GREENVILLE, Maine — If the funding falls into place, the Greenville Municipal Building could be powered by a wind generator and its water heated by solar panels, likely making it the first town office in the state to use alternative energy.
Town officials, through the Piscataquis County Economic Development Council, applied for a nearly $80,000 federal energy efficiency block grant to purchase and install the alternative energy sources. A decision on the grant is expected early next month.
“Every year, you look at the same budget figures and there are certain figures you just can’t move, like heating and electricity to different buildings,” Greenville Town Manager John Simko said this week. “So when you look at that same number year after year, you just keep pulling your hair out trying to figure out how can you reduce the budget. When you have a grant opportunity to reduce that, we should jump on it.”

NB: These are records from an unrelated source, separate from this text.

/-- A raise, an `OK` and a reset that clears. -/
theorem witness_FaultIsSticky :
    (∃ t, step { coreOf 4 .rgb with inputs := [.word 0] } = .next t ∧
      t.trace = (coreOf 4 .rgb).trace ++ [] ++ [.response (.err (.illegalCommand 0))]) ∧
    (∃ t, step { coreOf 4 .rgb with inputs := [.word 0x04000001] } = .next t ∧
      t.trace = (coreOf 4 .rgb).trace ++ [] ++ [.response .ok]) ∧
    ∃ t, step { coreOf 4 .rgb with fault := some .configError, inputs := [.reset, .word 7] } = .next t ∧
      t.fault ≠ some .configError ∧ t.inputs = [.word 7] :=
  ⟨⟨_, rfl, by decide⟩, ⟨_, rfl, by decide⟩, _, rfl, by decide, by decide⟩

/-- ENCODE answers; a WAIT whose call stays unanswered does not. -/
theorem witness_ExactlyOneResponse :
    (coreOf 2 .rgb).port = .ready ∧ (∃ t, exec .encode (coreOf 2 .rgb) = .next t ∧ t.port = .ready) ∧
    ∃ t, exec .wait (facadeOf 2 .rgb [] [.never]) = .next t ∧ t.port ≠ .ready :=
  ⟨by decide, ⟨_, rfl, by decide⟩, _, rfl, by decide⟩

/-- A START, and a WAIT of each kind. -/
theorem witness_EveryCommandButWaitResponds :
    (facadeOf 2 .rgb [] []).port = .ready ∧ (∃ t, exec .start (facadeOf 2 .rgb [.fail ⟨7⟩] []) = .next t) ∧
    (facadeOf 2 .rgb [] [.never]).life = .facade ∧ (∃ t, exec .wait (facadeOf 2 .rgb [] [.never]) = .next t) ∧
    (∃ t, exec .wait (facadeOf 2 .rgb [] [.answered .ok]) = .next t) ∧
    ∃ t, exec .wait (facadeRef 1 { readyAdapter 1 with inflight := some [0, 0, 0] } []) = .next t :=
  ⟨by decide, ⟨_, rfl⟩, by decide, ⟨_, rfl⟩, ⟨_, rfl⟩, _, rfl⟩

/-- Words, a reset and nothing behind a command; and a tick. -/
theorem witness_StepRunsDecodedCommand :
    State.reset.port = .ready ∧
    decode (leadingWords [.word 0x01000002, .word 10, .word 0x05000000, .reset]) = .ok (.create 2 10) [0x05000000] ∧
    (decode (leadingWords [.word 0x05000000, .reset]) = .ok .encode [] ∧
      ∀ l, afterWords [.word 0x05000000, .reset] ≠ .tick :: l) ∧
    decode (leadingWords [.word 0x05000000, .tick]) = .ok .encode [] ∧
    afterWords [.word 0x05000000, .tick] = .tick :: [] :=
  ⟨by decide, by decide, ⟨by decide, by simp [afterWords]⟩, by decide, by decide⟩

theorem witness_PresentedCommandRuns :
    State.reset.port = .ready ∧ (Instr.setpxP 1 0x00FFFFFF).wellFormed = true ∧
    (([.word 0x02000000, .word 1, .word 0x00FFFFFF, .reset] : List Input) =
      (encode (.setpxP 1 0x00FFFFFF)).map Input.word ++ [.reset] ∧ ∀ l, [Input.reset] ≠ .tick :: l) ∧
    ([.word 0x02000000, .word 1, .word 0x00FFFFFF, .tick, .reset] : List Input) =
      (encode (.setpxP 1 0x00FFFFFF)).map Input.word ++ .tick :: [.reset] :=
  ⟨by decide, by decide, ⟨by decide, by simp⟩, by decide⟩

/-- ENCODE, and an INIT; one that is refused in one step: START of a torn-down reference adapter. -/
theorem witness_PiecesReachTheCommand :
    (coreOf 2 .grb).port = .ready ∧ (coreOf 2 .grb).frame = [] ∧ (coreOf 2 .grb).scan = 0 ∧
    Instr.encode.wellFormed = true ∧
    ({ coreOf 2 .grb with inputs := [.word 0x05000000, .tick] } : State).inputs =
      (encode .encode).map Input.word ++ .tick :: [] ∧
    (∃ t, exec .encode { coreOf 2 .grb with inputs := [] } = .next t) ∧
    (∃ t, exec (.init 0 1 2 3 4 5) { State.reset with inputs := [.word 0x05000000] } = .next t) ∧
    ∃ r, exec .start { facadeRef 1 { readyAdapter 1 with torn := true } [] with inputs := [] } = .refused r :=
  ⟨by decide, by decide, by decide, by decide, by decide, ⟨_, rfl⟩, ⟨_, rfl⟩, _, rfl⟩

/-- ENCODE and START: no byte yet, every byte, the frame out.  INIT: after the first call and after the second. -/
theorem witness_ResetInsideACommand :
    (coreOf 1 .grb).port = .ready ∧ (coreOf 1 .grb).life ≠ .empty ∧
    (∀ k ∈ [0, 3 * (coreOf 1 .grb).num, 3 * (coreOf 1 .grb).num + 1],
      ({ coreOf 1 .grb with
          inputs := .word 0x05000000 :: .tick :: (List.replicate k Input.tick ++ .reset :: []) } : State).inputs =
        .word 0x05000000#32 :: .tick :: (List.replicate k Input.tick ++ .reset :: [])) ∧
    (facadeRef 1 (readyAdapter 1) []).port = .ready ∧ (facadeRef 1 (readyAdapter 1) []).life = .facade ∧
    (∀ k ∈ [0, 3 * (facadeRef 1 (readyAdapter 1) []).num, 3 * (facadeRef 1 (readyAdapter 1) []).num + 1],
      ({ facadeRef 1 (readyAdapter 1) [] with
          inputs := .word 0x11000000 :: .tick :: (List.replicate k Input.tick ++ .reset :: []) } : State).inputs =
        .word 0x11000000#32 :: .tick :: (List.replicate k Input.tick ++ .reset :: [])) ∧
    (∃ a, (facadeRef 1 (readyAdapter 1) []).adapter.call (.send (facadeRef 1 (readyAdapter 1) []).encodedFrame) = .ok a) ∧
    State.reset.life = .empty ∧ ChannelOrder.ofCode 2 = some .grb ∧ 0 ≤ (2 : Word).toInt ∧
    (2 : Word).toInt ≤ State.reset.cfg.nMax.val ∧
    (∃ a₁ a₂, State.reset.adapter.call .initialise = .ok a₁ ∧
      a₁.call (.configurePattern ⟨3 * (2 : Word).toInt.toNat, 800000, 50, 3, 6⟩) = .ok a₂) ∧
    ([.word 0x10000002, .word 2, .word 3, .word 6, .word 800000, .word 50, .tick, .reset] : List Input) =
      (encode (.init 2 2 3 6 800000 50)).map Input.word ++ .tick :: .reset :: [] ∧
    ([.word 0x10000002, .word 2, .word 3, .word 6, .word 800000, .word 50, .tick, .tick, .reset] : List Input) =
      (encode (.init 2 2 3 6 800000 50)).map Input.word ++ .tick :: .tick :: .reset :: [] :=
  ⟨by decide, by decide, by decide, by decide, by decide, by decide, ⟨_, rfl⟩, by decide, by decide, by decide, by decide,
    ⟨_, _, rfl, rfl⟩, by decide, by decide⟩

The block grant would provide the town funds to purchase a 10-kilowatt wind generator to power the electrical needs of the municipal building, and solar panels for the roof to provide the hot water for the building’s heating system.
Mike Starn, Maine Municipal Association’s communications director, said Tuesday there’s a lot of interest in alternative energy by town and city officials throughout the state. “I think in the next year or two, you’re going to see quite a few of these type projects.”

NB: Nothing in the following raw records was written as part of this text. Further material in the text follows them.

/-- The register files, operand latches and float control of a tile. -/
structure Regs where
  /-- g0–g63 (R105) -/
  g        : Vector Word 64 := Vector.replicate 64 0
  /-- physical vector registers (R105, R109) -/
  v        : Vector VWord 64 := Vector.replicate 64 0
  /-- physical predicates, bit n (R105, R109) -/
  p        : BitVec 32 := 0
  /-- lane masks (R105) -/
  k        : Vector Mask 8 := Vector.replicate 8 0
  /-- matrix parameter registers (R105, R217) -/
  mp       : Vector Word 8 := Vector.replicate 8 0
  /-- S latches (R46) -/
  sa       : Word := 0
  sb       : Word := 0
  /-- V latches (R46) -/
  va       : VWord := 0
  vb       : VWord := 0
  vc       : VWord := 0
  /-- M latches (R46) -/
  ma       : VWord := 0
  mb       : VWord := 0
  /-- RBASE vb and pb (R110) -/
  rbVb     : BitVec 5 := 0
  rbPb     : BitVec 4 := 0
  /-- FPCTL ftz (R142) -/
  ftz      : Bool := false
  /-- FPFLAGS: nv dz of uf nx from bit 4 to bit 0 (R145) -/
  fpflags  : BitVec 5 := 0
  /-- results in flight, in issue order (R49) -/
  inflight : List Pending := []
  deriving DecidableEq, Repr

/-! ## A tile: control -/

/-- One hardware loop level (R83, R429). -/
structure LoopLevel where
  active  : Bool := false
  first   : Nat := 0
  len     : Nat := 0
  count   : Nat := 0
  rotate  : Bool := false
  isFirst : Bool := false
  deriving DecidableEq, Repr

/-- A tagged overlay frame: the image digest, the page and its 512 syllable words (R64). -/
structure Frame where
  digest : BitVec 256
  page   : Nat
  words  : SMap Word
  deriving DecidableEq, Repr

/-- A fault as a tile takes it: code (R412), FLTADDR, and the fields of its record (R417, R418). -/
structure TFault where
  code   : BitVec 8
  addr   : Word
  cause  : Nat := 0
  engine : Nat := 0
  tag    : Nat := 0
  detail : BitVec 256 := 0
  deriving DecidableEq, Repr

/-- What a tile is doing (R384, R388, R419, R430). -/
inductive RunState where
  /-- held by no bind -/
  | free
  /-- fetching and issuing -/
  | running
  /-- END executed, engines still draining (R16, R92) -/
  | ended
  /-- halted at a bundle boundary (R77, R419) -/
  | stopped
  deriving DecidableEq, Repr

/-- The global access a tile is held on (R345, R348). -/
inductive GKind where
  | ldg | amo (op : AmoOp) | acas (expected : Word)
  deriving DecidableEq, Repr

/-- A translation cache entry (R371). -/
structure TlbEnt where
  vd      : BitVec 8
  base    : Nat
  size    : Nat
  addr    : Nat
  res     : BitVec 2
  r       : Bool
  w       : Bool
  wb      : Bool
  /-- the leaf it was filled from, for a fault's record (R383) -/
  leaf    : Word
  /-- fill count of a counted page, its leaf's physical address and the local delta (R376) -/
  counted : Option (Nat × Nat)
  delta   : Nat := 0
  deriving DecidableEq, Repr

/-- What holds a write at a cluster's port: the page, base and size, and whether it waits for a snapshot pool page (R467), not for an
invalidation (R379). -/
structure Hold where
  base  : Nat
  size  : Nat
  snap  : Bool
  /-- SNAPHOLD has counted the write (R467) -/
  noted : Bool := false
  /-- what it waited for has come: the write translates again (R379) -/
  again : Bool := false
  deriving DecidableEq, Repr

/-- A global access in flight, with its operands as read at issue. -/
structure GAccess where
  kind  : GKind
  va    : Word
  width : Width
  order : Order
  scope : Scope
  data  : Word
  dest  : Reg
  /-- the translation an AMO or ACAS found when its bundle issued (R371, R379) -/
  ent   : Option TlbEnt := none
  /-- the counter notification to be posted once the access is performed (R377) -/
  note  : Option (BitVec 256) := none
  /-- a result of a higher slot class lands in its destination in the same counted cycle (R44) -/
  lost  : Bool := false
  deriving DecidableEq, Repr

/-- The body of a LOOP whose guard was false, in the body of an active level: that level, the body's first address and the address after it
(R84). -/
structure PlainBody where
  level : Fin 6
  first : Nat
  next  : Nat
  deriving DecidableEq, Repr

/-- The program counter and what decides the next bundle. -/
structure Ctl where
  /-- address of the bundle to issue next; a wild target keeps all its bits (R41, R69) -/
  pc       : Word := 0
  /-- loop levels 0 to 5 (R83) -/
  loops    : Vector LoopLevel 6 := Vector.replicate 6 {}
  /-- return stack, top first, at most 8 (R94) -/
  rstack   : List Word := []
  /-- loop buffer: body addresses and their words (R82) -/
  loopBuf  : SMap Word := []
  /-- the bodies around pc that run once as ordinary code, fetched from instruction memory, not from the buffer (R84) -/
  plain    : List PlainBody := []
  /-- counted cycles of a loop fill still to come (R84) -/
  fillLeft : Nat := 0
  /-- the LOOP bundle at pc has had its fill (R84) -/
  filled   : Bool := false
  /-- the empty cycle after a taken transfer (R74) -/
  bubble   : Bool := false
  /-- bank-conflict cycles still to hold the bundle at pc, once counted (R26, R196) -/
  bankLeft : Option Nat := none
  /-- point watchdog (R80) -/
  wdog     : Nat := 0
  /-- overlay frames with a tag, most recently fetched first (R64, R68) -/
  frames   : List Frame := []
  run      : RunState := .free
  /-- a halt request has reached the tile (R423) -/
  haltReq  : Bool := false
  /-- this tile raised the fault or trap of the halt (R430) -/
  faulted  : Bool := false
  /-- a TRAP waits for its post: its code and the address of its bundle (R100) -/
  trapped  : Option (BitVec 16 × Word) := none
  /-- FLTCODE and FLTADDR (R413) -/
  fltcode  : BitVec 8 := 0
  fltaddr  : Word := 0
  /-- deferred faults for the next boundary (R412, R415) -/
  deferred : List TFault := []
  /-- the access the tile is held on (R345) -/
  gacc     : Option GAccess := none
  /-- TIME at which the WAITM at pc reached issue (R364) -/
  waitT0   : Option Word := none
  /-- the one read of that WAITM has been made (R364) -/
  waitRead : Bool := false
  /-- TIME at which that WAITM times out, and whether what it waits for has come (R364) -/
  waitDue  : Option Nat := none
  waitOut  : Bool := false
  /-- what holds the write of the bundle at pc, which has not issued: an AMO, an ACAS or a commit (R379, R381, R467) -/
  portHeld : Option Hold := none
  /-- CYCLE of the tile's END, as its arrival at later barriers (R321) -/
  endedAt  : Word := 0
  /-- a barrier of the bundle at pc has been released (R321) -/
  barOpen  : Bool := false
  deriving DecidableEq, Repr

/-! ## A tile: memories -/

/-- The memories of a tile. Unlisted bytes, marks, slots and elements are zero (R37, R224, R290). -/
structure TMem where
  /-- scratchpad program area (R190, R191) -/
  spad   : SMap Byte := []
  /-- Coppice partition (R243) -/
  cpart  : SMap Byte := []
  /-- poisoned 64-byte blocks (R290) -/
  poison : SMap Bool := []
  /-- spill memory (R114) -/
  spill  : SMap Byte := []
  /-- table store entries (R186) -/
  tstore : SMap Word := []
  /-- table headers 0 to 3 (R186, R187) -/
  thdr   : Vector (BitVec 128) 4 := Vector.replicate 4 0
  /-- routine store slots (R224) -/
  rstore : SMap (BitVec 32) := []
  /-- entry table: [12] valid, [11:0] start slot (R224, R429) -/
  rentry : SMap (BitVec 13) := []
  /-- accumulators, element (m, n) at 128 m + n (R215) -/
  acc    : SMap (BitVec 40) := []
  /-- sticky accumulator overflow (R157) -/
  aovf   : Bool := false
  deriving DecidableEq, Repr

/-! ## A tile: engines -/

/-- A scratchpad byte range of a footprint (R32). -/
structure FRange where
  base  : Nat
  len   : Nat
  write : Bool
  deriving DecidableEq, Repr

/-- An operand header's fields (R154). -/
structure Operand where
  bstride : Nat
  pstride : Nat
  scale   : Nat
  data    : Nat
  k       : Nat
  rows    : Nat
  version : BitVec 16
  seed    : BitVec 16
  gdiv    : Nat
  sparse  : Nat
  u       : Bool
  planes  : Nat
  deriving DecidableEq, Repr

/-- The snapshot of a matrix call: mp0–mp7, its MC fields and both headers (R220). -/
structure MCallSnap where
  mp      : Vector Word 8
  routine : BitVec 8
  tag     : BitVec 8
  pa      : Nat
  pb      : Nat
  a       : Operand
  b       : Operand
  deriving DecidableEq, Repr

/-- A job of the matrix queue (R218, R247, R259, R262). -/
inductive MJob where
  | call (c : MCallSnap)
  | calld (c : MCallSnap)
  | mldr (addr : Nat) (desc : Word)
  | cpbind (a b : Word)
  | cpinv (layer : Option (BitVec 16))
  | cpsav (a b : Word)
  | cprst (a b : Word)
  deriving DecidableEq, Repr

/-- A matrix queue entry with its footprint and issue serial (R33, R221). -/
structure MEntry where
  job    : MJob
  fp     : List FRange
  serial : Nat
  /-- store-queue entries issued before it that have not left the queue (R262) -/
  behind : Nat := 0
  /-- a CPSAV or CPRST has begun in its turn (R219, R262), and the bytes of its record that have moved since -/
  begun  : Bool := false
  got    : List Byte := []
  /-- what holds a write of a CPSAV (R379, R467) -/
  wb     : Option Hold := none
  deriving DecidableEq, Repr

/-- A staging buffer's flag (R225). -/
inductive BufState where
  | empty | loaded | packed
  deriving DecidableEq, Repr

/-- A staging buffer: its flag, and the row words of its planes at 128 plane + row (R225). -/
structure Buf where
  st    : BufState := .empty
  words : SMap (BitVec 32) := []
  deriving DecidableEq, Repr

/-- An active RPT counter: remaining count, first body slot and last body slot (R229). -/
structure Counter where
  left  : Nat
  first : Nat
  last  : Nat
  deriving DecidableEq, Repr

/-- How the running matrix job computes: MCALL, or MCALLD in full or delta mode (R250, R252). -/
inductive RunMode where
  | plain | full | delta
  deriving DecidableEq, Repr

/-- The state of a running routine (R225) and of an MCALLD's scan (R251). -/
structure MRun where
  upc    : Nat
  aptr   : Int := 0
  bptr   : Int := 0
  kb     : Int := 0
  a0     : Buf := {}
  a1     : Buf := {}
  b0     : Buf := {}
  b1     : Buf := {}
  /-- loads on the matrix port in issue order: `true` for a B buffer, the buffer, the panel's address and K-block (R231) -/
  loads  : List (Bool × BitVec 1 × Nat × Int) := []
  /-- step sums, element (m, n) at 128 m + n -/
  sums   : SMap Int := []
  l0     : Option Counter := none
  l1     : Option Counter := none
  /-- array cycles since job start or YLD -/
  y      : Nat := 0
  mode   : RunMode := .plain
  /-- q(n, k) of the scan at 32·NK·n + k -/
  q      : SMap Int := []
  /-- some SHACC of this job saturated (R253) -/
  ovf    : Bool := false
  deriving DecidableEq, Repr

/-- The shape an MCALLD compares (R244, R245). -/
structure CopShape where
  rr : Nat
  cc : Nat
  nk : Nat
  pa : Nat
  pb : Nat
  au : Bool
  bu : Bool
  mb : Nat
  nb : Nat
  g  : Nat
  deriving DecidableEq, Repr

/-- The shape of an entry at launch: the one whose fields a save record holds as zeros (R261). No rule states it, and no MCALLD
compares it before the entry is valid. DESIGN CHOICE, log entry 70. -/
def CopShape.launch : CopShape :=
  { rr := 1, cc := 1, nk := 1, pa := 1, pb := 1, au := false, bu := false, mb := 0, nb := 0, g := 0 }

/-- A Coppice entry (R244). What an entry that no CPBIND has bound holds of the layer, vd, d, s, N, offset, size and B's scales no rule
states: zeros, and for d, which R244 keeps from 1 to 8, 1, as a save record of zeros gives it (R261). DESIGN CHOICE, log entry 70. -/
structure CopEntry where
  bound   : Bool := false
  layer   : BitVec 16 := 0
  vd      : BitVec 8 := 0
  d       : Nat := 1
  s       : Nat := 0
  n       : Nat := 0
  offset  : Nat := 0
  size    : Nat := 0
  valid   : Bool := false
  version : BitVec 16 := 0
  shape   : CopShape := .launch
  bscale  : SMap Byte := []
  count   : BitVec 8 := 0
  gen     : BitVec 16 := 0
  ovf     : Bool := false
  reason  : BitVec 4 := 0
  refused : Bool := false
  deriving DecidableEq, Repr

/-- The state of a copy job (R300, R314). -/
inductive CState where
  | waiting | running | killed
  /-- cancelled at a halt for save, to be recorded (R381) -/
  | recorded
  deriving DecidableEq, Repr

/-- A copy job: the card as read, the far value in use, its card address and instruction, and how many bytes of the
iteration order have moved (R302 to R304, R311). -/
structure CJob where
  card     : BitVec 512
  far      : Word
  cardAddr : Nat
  cpys     : Bool
  serial   : Nat
  /-- its declared footprint (R305) -/
  fp       : List FRange
  st       : CState := .waiting
  moved    : Nat := 0
  /-- S2T packets still on the fabric (R306) -/
  packets  : Nat := 0
  /-- store-queue entries that were issued before it and have not left the queue (R307) -/
  behind   : Nat := 0
  /-- what holds a global write of the job (R379, R381, R467) -/
  wb       : Option Hold := none
  deriving DecidableEq, Repr

/-- A capture in progress (R286 to R289). -/
structure Capture where
  lap       : Nat
  first     : Nat
  lane      : BitVec 2
  version   : BitVec 16
  /-- weight tiles of the segment wanted in this lap -/
  wanted    : List Nat
  /-- weight tiles that failed so far in this lap -/
  bad       : List Nat := []
  late      : Bool := false
  mended    : Bool := false
  badtile   : Option Nat := none
  /-- the CRC-32C so far of the weight tile whose flits arrive (R273) -/
  crc       : BitVec 32 := 0xFFFFFFFF
  /-- its last flit has passed; its staged flits are written before it ends (R288) -/
  passed    : Bool := false
  deriving DecidableEq, Repr

/-- A captured flit in the staging buffer: where it goes, its bytes and its job's serial (R198, R288). -/
structure Staged where
  addr   : Nat
  bytes  : List Byte
  serial : Nat
  /-- its weight tile has failed: its bytes are written and the poison marks stay (R289 to R291) -/
  bad    : Bool := false
  /-- its 64-byte blocks still to be written: a block that loses its bank retries (R197) -/
  left   : List Nat := [0, 1, 2, 3]
  deriving DecidableEq, Repr

/-- The state of a board job (R285 to R291). -/
inductive BState where
  /-- before arming -/
  | waiting
  /-- armed under W for the lap after `lap`, whose map is checked when it begins (R287) -/
  | nextLap (lap : Nat)
  /-- capturing -/
  | capturing (c : Capture)
  /-- awaiting the repair lap after `c.lap` (R289) -/
  | repair (c : Capture)
  /-- ended with this status, version, lap and badtile, not yet completed (R291) -/
  | over (status : BitVec 8) (version : BitVec 16) (lap : Nat) (badtile : Nat)
  /-- cancelled at a halt for save, to be recorded (R296) -/
  | recorded
  deriving DecidableEq, Repr

/-- A board job (R283). -/
structure BJob where
  card     : BitVec 256
  cardAddr : Nat
  win      : Window
  repair   : Bool
  serial   : Nat
  /-- its footprint (R283) -/
  fp       : List FRange
  st       : BState := .waiting
  deriving DecidableEq, Repr

/-- What a store-queue entry performs (R346, R401, R406). -/
inductive SqKind where
  | stg | red (op : AmoOp) | mbxw (idx : BitVec 4) | jdone (raise : BitVec 32)
  deriving DecidableEq, Repr

/-- A store-queue entry (R346, R429). -/
structure SqEntry where
  kind  : SqKind
  va    : Word
  data  : Word
  width : Width
  order : Order
  scope : Scope
  /-- what holds it at its cluster's port (R379, R467) -/
  wb    : Option Hold := none
  /-- its write has gone to the host or a peer and is not yet complete or acknowledged there, which system scope waits for (R359) -/
  sent  : Bool := false
  /-- an MBXW written whose notification is not posted yet (R397) -/
  done  : Bool := false
  deriving DecidableEq, Repr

Government has a responsibility to lead, Starn said. The federal government has made it clear that President Obama and his administration are very interested in alternative energy possibilities, he said. The state also has embraced those possibilities. He said this tells him that government at every level is very interested in being part of a solution to reducing this country’s dependence on fossil fuel.
“John has been a vocal person among town managers of being very interested in kind of a futuristic view of what town government can do, so it doesn’t surprise me at all that he’s trying to be creative and kind of ahead of the pack in terms of moving in this direction,” Starn said.
If the grant were approved, the changeover would save the town about $5,000 annually in electricity costs, according to Ken Woodbury Jr. of the Piscataquis County Economic Development Council. Woodbury, who wrote the grant, said the town would have to provide a 10 percent match.
Because the grant opportunity came after the annual town meeting, the local $7,000 match was not budgeted, according to Simko. To find the funds, Simko sought and received a $3,500 grant from Plum Creek Timber Co., which owns land in the Moosehead Lake region. He said he believed the other half of the local match could be made up through the energy savings that would result from the project.